▶ Exercise details: What is needed here is an exact copy of all the data.

<<<<

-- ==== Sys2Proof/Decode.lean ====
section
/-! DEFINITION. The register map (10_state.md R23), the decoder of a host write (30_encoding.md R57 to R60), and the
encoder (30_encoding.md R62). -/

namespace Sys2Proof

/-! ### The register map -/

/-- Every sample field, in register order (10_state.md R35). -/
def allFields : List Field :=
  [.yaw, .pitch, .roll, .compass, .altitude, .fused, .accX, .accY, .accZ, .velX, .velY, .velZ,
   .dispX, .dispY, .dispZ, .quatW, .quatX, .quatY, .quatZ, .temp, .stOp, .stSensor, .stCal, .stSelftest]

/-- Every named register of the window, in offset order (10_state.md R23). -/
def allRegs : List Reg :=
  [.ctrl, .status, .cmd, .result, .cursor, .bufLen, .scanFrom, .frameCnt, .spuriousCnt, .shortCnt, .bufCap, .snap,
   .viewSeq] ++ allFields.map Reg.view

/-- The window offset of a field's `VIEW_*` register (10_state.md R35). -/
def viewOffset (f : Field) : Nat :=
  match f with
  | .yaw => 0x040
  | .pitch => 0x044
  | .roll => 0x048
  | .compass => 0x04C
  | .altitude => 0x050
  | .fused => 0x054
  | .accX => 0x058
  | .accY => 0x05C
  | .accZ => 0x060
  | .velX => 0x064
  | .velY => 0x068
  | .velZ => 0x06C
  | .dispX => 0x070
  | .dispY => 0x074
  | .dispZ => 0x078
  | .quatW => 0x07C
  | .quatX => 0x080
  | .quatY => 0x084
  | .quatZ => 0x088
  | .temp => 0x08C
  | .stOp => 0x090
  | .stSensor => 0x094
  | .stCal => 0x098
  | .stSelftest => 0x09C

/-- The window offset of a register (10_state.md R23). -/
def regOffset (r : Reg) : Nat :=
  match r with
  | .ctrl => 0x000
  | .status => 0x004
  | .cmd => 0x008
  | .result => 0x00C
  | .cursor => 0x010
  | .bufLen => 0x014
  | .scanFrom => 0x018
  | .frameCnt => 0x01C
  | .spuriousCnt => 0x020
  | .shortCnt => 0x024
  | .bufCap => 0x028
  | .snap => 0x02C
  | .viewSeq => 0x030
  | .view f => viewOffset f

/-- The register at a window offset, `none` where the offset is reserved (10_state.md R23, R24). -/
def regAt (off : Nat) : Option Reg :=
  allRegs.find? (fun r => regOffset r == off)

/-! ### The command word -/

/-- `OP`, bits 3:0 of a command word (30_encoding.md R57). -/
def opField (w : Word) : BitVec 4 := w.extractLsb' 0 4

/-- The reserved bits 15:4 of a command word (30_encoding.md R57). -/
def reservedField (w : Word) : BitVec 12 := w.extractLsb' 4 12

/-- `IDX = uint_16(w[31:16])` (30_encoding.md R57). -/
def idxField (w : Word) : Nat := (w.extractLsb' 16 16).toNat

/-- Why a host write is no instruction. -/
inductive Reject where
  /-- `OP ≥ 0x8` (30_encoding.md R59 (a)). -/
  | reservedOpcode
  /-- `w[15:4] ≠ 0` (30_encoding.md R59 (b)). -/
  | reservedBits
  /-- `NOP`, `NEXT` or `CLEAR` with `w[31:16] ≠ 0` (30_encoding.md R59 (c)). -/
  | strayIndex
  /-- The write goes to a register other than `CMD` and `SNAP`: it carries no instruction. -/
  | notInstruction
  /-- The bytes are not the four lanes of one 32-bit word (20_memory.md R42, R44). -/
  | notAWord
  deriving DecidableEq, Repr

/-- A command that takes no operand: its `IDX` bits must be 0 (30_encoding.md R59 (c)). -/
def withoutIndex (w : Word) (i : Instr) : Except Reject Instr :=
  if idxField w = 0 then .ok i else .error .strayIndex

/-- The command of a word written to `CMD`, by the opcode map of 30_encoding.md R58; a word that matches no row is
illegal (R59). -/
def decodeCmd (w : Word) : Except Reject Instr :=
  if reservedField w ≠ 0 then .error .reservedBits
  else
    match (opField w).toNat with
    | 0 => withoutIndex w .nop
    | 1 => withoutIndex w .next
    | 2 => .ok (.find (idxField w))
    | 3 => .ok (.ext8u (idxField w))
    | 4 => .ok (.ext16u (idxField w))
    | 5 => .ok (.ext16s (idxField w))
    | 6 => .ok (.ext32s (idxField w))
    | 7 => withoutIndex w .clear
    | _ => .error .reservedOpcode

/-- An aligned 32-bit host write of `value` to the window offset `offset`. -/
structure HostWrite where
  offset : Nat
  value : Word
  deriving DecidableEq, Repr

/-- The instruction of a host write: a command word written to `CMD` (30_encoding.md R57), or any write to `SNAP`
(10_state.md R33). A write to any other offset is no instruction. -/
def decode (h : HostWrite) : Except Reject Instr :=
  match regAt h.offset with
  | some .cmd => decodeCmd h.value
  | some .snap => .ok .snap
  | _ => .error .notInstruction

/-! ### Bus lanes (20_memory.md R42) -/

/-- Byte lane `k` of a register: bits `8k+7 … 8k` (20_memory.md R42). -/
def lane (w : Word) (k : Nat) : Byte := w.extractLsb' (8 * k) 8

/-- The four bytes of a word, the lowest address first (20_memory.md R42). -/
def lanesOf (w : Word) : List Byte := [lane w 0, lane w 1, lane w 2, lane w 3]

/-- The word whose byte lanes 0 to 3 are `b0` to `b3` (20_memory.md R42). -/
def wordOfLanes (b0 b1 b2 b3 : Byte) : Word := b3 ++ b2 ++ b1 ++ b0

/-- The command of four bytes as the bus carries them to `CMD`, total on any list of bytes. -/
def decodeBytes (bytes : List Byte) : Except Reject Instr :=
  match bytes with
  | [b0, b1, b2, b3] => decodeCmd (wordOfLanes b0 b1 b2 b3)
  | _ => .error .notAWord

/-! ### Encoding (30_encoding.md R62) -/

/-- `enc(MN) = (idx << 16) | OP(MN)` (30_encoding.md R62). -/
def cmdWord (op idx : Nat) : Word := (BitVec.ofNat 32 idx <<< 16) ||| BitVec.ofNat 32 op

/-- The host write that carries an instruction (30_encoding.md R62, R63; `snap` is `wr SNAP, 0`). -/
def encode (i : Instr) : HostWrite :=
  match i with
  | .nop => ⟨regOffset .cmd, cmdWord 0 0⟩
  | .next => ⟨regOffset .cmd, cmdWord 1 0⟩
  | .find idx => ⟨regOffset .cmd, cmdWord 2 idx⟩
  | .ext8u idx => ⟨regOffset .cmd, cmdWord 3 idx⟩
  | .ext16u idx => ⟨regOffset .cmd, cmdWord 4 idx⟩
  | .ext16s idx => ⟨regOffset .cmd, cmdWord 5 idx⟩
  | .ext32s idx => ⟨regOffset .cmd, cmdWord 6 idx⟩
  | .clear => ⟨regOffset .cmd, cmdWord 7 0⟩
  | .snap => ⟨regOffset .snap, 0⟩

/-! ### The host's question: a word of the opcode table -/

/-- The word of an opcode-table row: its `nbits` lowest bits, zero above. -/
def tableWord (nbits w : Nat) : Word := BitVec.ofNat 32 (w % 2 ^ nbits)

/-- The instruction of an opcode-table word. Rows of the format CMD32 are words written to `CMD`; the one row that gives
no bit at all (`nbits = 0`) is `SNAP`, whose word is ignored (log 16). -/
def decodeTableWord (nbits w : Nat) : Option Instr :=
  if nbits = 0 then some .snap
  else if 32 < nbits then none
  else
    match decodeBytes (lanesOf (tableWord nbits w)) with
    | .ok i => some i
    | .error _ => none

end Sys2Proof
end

>>>>

▶ Worked solution:
-- ==== Sys2Proof/Decode.lean ====
section
/-! DEFINITION. The register map (10_state.md R23), the decoder of a host write (30_encoding.md R57 to R60), and the
encoder (30_encoding.md R62). -/

namespace Sys2Proof

/-! ### The register map -/

/-- Every sample field, in register order (10_state.md R35). -/
def allFields : List Field :=
  [.yaw, .pitch, .roll, .compass, .altitude, .fused, .accX, .accY, .accZ, .velX, .velY, .velZ,
   .dispX, .dispY, .dispZ, .quatW, .quatX, .quatY, .quatZ, .temp, .stOp, .stSensor, .stCal, .stSelftest]

/-- Every named register of the window, in offset order (10_state.md R23). -/
def allRegs : List Reg :=
  [.ctrl, .status, .cmd, .result, .cursor, .bufLen, .scanFrom, .frameCnt, .spuriousCnt, .shortCnt, .bufCap, .snap,
   .viewSeq] ++ allFields.map Reg.view

/-- The window offset of a field's `VIEW_*` register (10_state.md R35). -/
def viewOffset (f : Field) : Nat :=
  match f with
  | .yaw => 0x040
  | .pitch => 0x044
  | .roll => 0x048
  | .compass => 0x04C
  | .altitude => 0x050
  | .fused => 0x054
  | .accX => 0x058
  | .accY => 0x05C
  | .accZ => 0x060
  | .velX => 0x064
  | .velY => 0x068
  | .velZ => 0x06C
  | .dispX => 0x070
  | .dispY => 0x074
  | .dispZ => 0x078
  | .quatW => 0x07C
  | .quatX => 0x080
  | .quatY => 0x084
  | .quatZ => 0x088
  | .temp => 0x08C
  | .stOp => 0x090
  | .stSensor => 0x094
  | .stCal => 0x098
  | .stSelftest => 0x09C

/-- The window offset of a register (10_state.md R23). -/
def regOffset (r : Reg) : Nat :=
  match r with
  | .ctrl => 0x000
  | .status => 0x004
  | .cmd => 0x008
  | .result => 0x00C
  | .cursor => 0x010
  | .bufLen => 0x014
  | .scanFrom => 0x018
  | .frameCnt => 0x01C
  | .spuriousCnt => 0x020
  | .shortCnt => 0x024
  | .bufCap => 0x028
  | .snap => 0x02C
  | .viewSeq => 0x030
  | .view f => viewOffset f

/-- The register at a window offset, `none` where the offset is reserved (10_state.md R23, R24). -/
def regAt (off : Nat) : Option Reg :=
  allRegs.find? (fun r => regOffset r == off)

/-! ### The command word -/

/-- `OP`, bits 3:0 of a command word (30_encoding.md R57). -/
def opField (w : Word) : BitVec 4 := w.extractLsb' 0 4

/-- The reserved bits 15:4 of a command word (30_encoding.md R57). -/
def reservedField (w : Word) : BitVec 12 := w.extractLsb' 4 12

/-- `IDX = uint_16(w[31:16])` (30_encoding.md R57). -/
def idxField (w : Word) : Nat := (w.extractLsb' 16 16).toNat

/-- Why a host write is no instruction. -/
inductive Reject where
  /-- `OP ≥ 0x8` (30_encoding.md R59 (a)). -/
  | reservedOpcode
  /-- `w[15:4] ≠ 0` (30_encoding.md R59 (b)). -/
  | reservedBits
  /-- `NOP`, `NEXT` or `CLEAR` with `w[31:16] ≠ 0` (30_encoding.md R59 (c)). -/
  | strayIndex
  /-- The write goes to a register other than `CMD` and `SNAP`: it carries no instruction. -/
  | notInstruction
  /-- The bytes are not the four lanes of one 32-bit word (20_memory.md R42, R44). -/
  | notAWord
  deriving DecidableEq, Repr

/-- A command that takes no operand: its `IDX` bits must be 0 (30_encoding.md R59 (c)). -/
def withoutIndex (w : Word) (i : Instr) : Except Reject Instr :=
  if idxField w = 0 then .ok i else .error .strayIndex

/-- The command of a word written to `CMD`, by the opcode map of 30_encoding.md R58; a word that matches no row is
illegal (R59). -/
def decodeCmd (w : Word) : Except Reject Instr :=
  if reservedField w ≠ 0 then .error .reservedBits
  else
    match (opField w).toNat with
    | 0 => withoutIndex w .nop
    | 1 => withoutIndex w .next
    | 2 => .ok (.find (idxField w))
    | 3 => .ok (.ext8u (idxField w))
    | 4 => .ok (.ext16u (idxField w))
    | 5 => .ok (.ext16s (idxField w))
    | 6 => .ok (.ext32s (idxField w))
    | 7 => withoutIndex w .clear
    | _ => .error .reservedOpcode

/-- An aligned 32-bit host write of `value` to the window offset `offset`. -/
structure HostWrite where
  offset : Nat
  value : Word
  deriving DecidableEq, Repr

/-- The instruction of a host write: a command word written to `CMD` (30_encoding.md R57), or any write to `SNAP`
(10_state.md R33). A write to any other offset is no instruction. -/
def decode (h : HostWrite) : Except Reject Instr :=
  match regAt h.offset with
  | some .cmd => decodeCmd h.value
  | some .snap => .ok .snap
  | _ => .error .notInstruction

/-! ### Bus lanes (20_memory.md R42) -/

/-- Byte lane `k` of a register: bits `8k+7 … 8k` (20_memory.md R42). -/
def lane (w : Word) (k : Nat) : Byte := w.extractLsb' (8 * k) 8

/-- The four bytes of a word, the lowest address first (20_memory.md R42). -/
def lanesOf (w : Word) : List Byte := [lane w 0, lane w 1, lane w 2, lane w 3]

/-- The word whose byte lanes 0 to 3 are `b0` to `b3` (20_memory.md R42). -/
def wordOfLanes (b0 b1 b2 b3 : Byte) : Word := b3 ++ b2 ++ b1 ++ b0

/-- The command of four bytes as the bus carries them to `CMD`, total on any list of bytes. -/
def decodeBytes (bytes : List Byte) : Except Reject Instr :=
  match bytes with
  | [b0, b1, b2, b3] => decodeCmd (wordOfLanes b0 b1 b2 b3)
  | _ => .error .notAWord

/-! ### Encoding (30_encoding.md R62) -/

/-- `enc(MN) = (idx << 16) | OP(MN)` (30_encoding.md R62). -/
def cmdWord (op idx : Nat) : Word := (BitVec.ofNat 32 idx <<< 16) ||| BitVec.ofNat 32 op

/-- The host write that carries an instruction (30_encoding.md R62, R63; `snap` is `wr SNAP, 0`). -/
def encode (i : Instr) : HostWrite :=
  match i with
  | .nop => ⟨regOffset .cmd, cmdWord 0 0⟩
  | .next => ⟨regOffset .cmd, cmdWord 1 0⟩
  | .find idx => ⟨regOffset .cmd, cmdWord 2 idx⟩
  | .ext8u idx => ⟨regOffset .cmd, cmdWord 3 idx⟩
  | .ext16u idx => ⟨regOffset .cmd, cmdWord 4 idx⟩
  | .ext16s idx => ⟨regOffset .cmd, cmdWord 5 idx⟩
  | .ext32s idx => ⟨regOffset .cmd, cmdWord 6 idx⟩
  | .clear => ⟨regOffset .cmd, cmdWord 7 0⟩
  | .snap => ⟨regOffset .snap, 0⟩

/-! ### The host's question: a word of the opcode table -/

/-- The word of an opcode-table row: its `nbits` lowest bits, zero above. -/
def tableWord (nbits w : Nat) : Word := BitVec.ofNat 32 (w % 2 ^ nbits)

/-- The instruction of an opcode-table word. Rows of the format CMD32 are words written to `CMD`; the one row that gives
no bit at all (`nbits = 0`) is `SNAP`, whose word is ignored (log 16). -/
def decodeTableWord (nbits w : Nat) : Option Instr :=
  if nbits = 0 then some .snap
  else if 32 < nbits then none
  else
    match decodeBytes (lanesOf (tableWord nbits w)) with
    | .ok i => some i
    | .error _ => none

end Sys2Proof
end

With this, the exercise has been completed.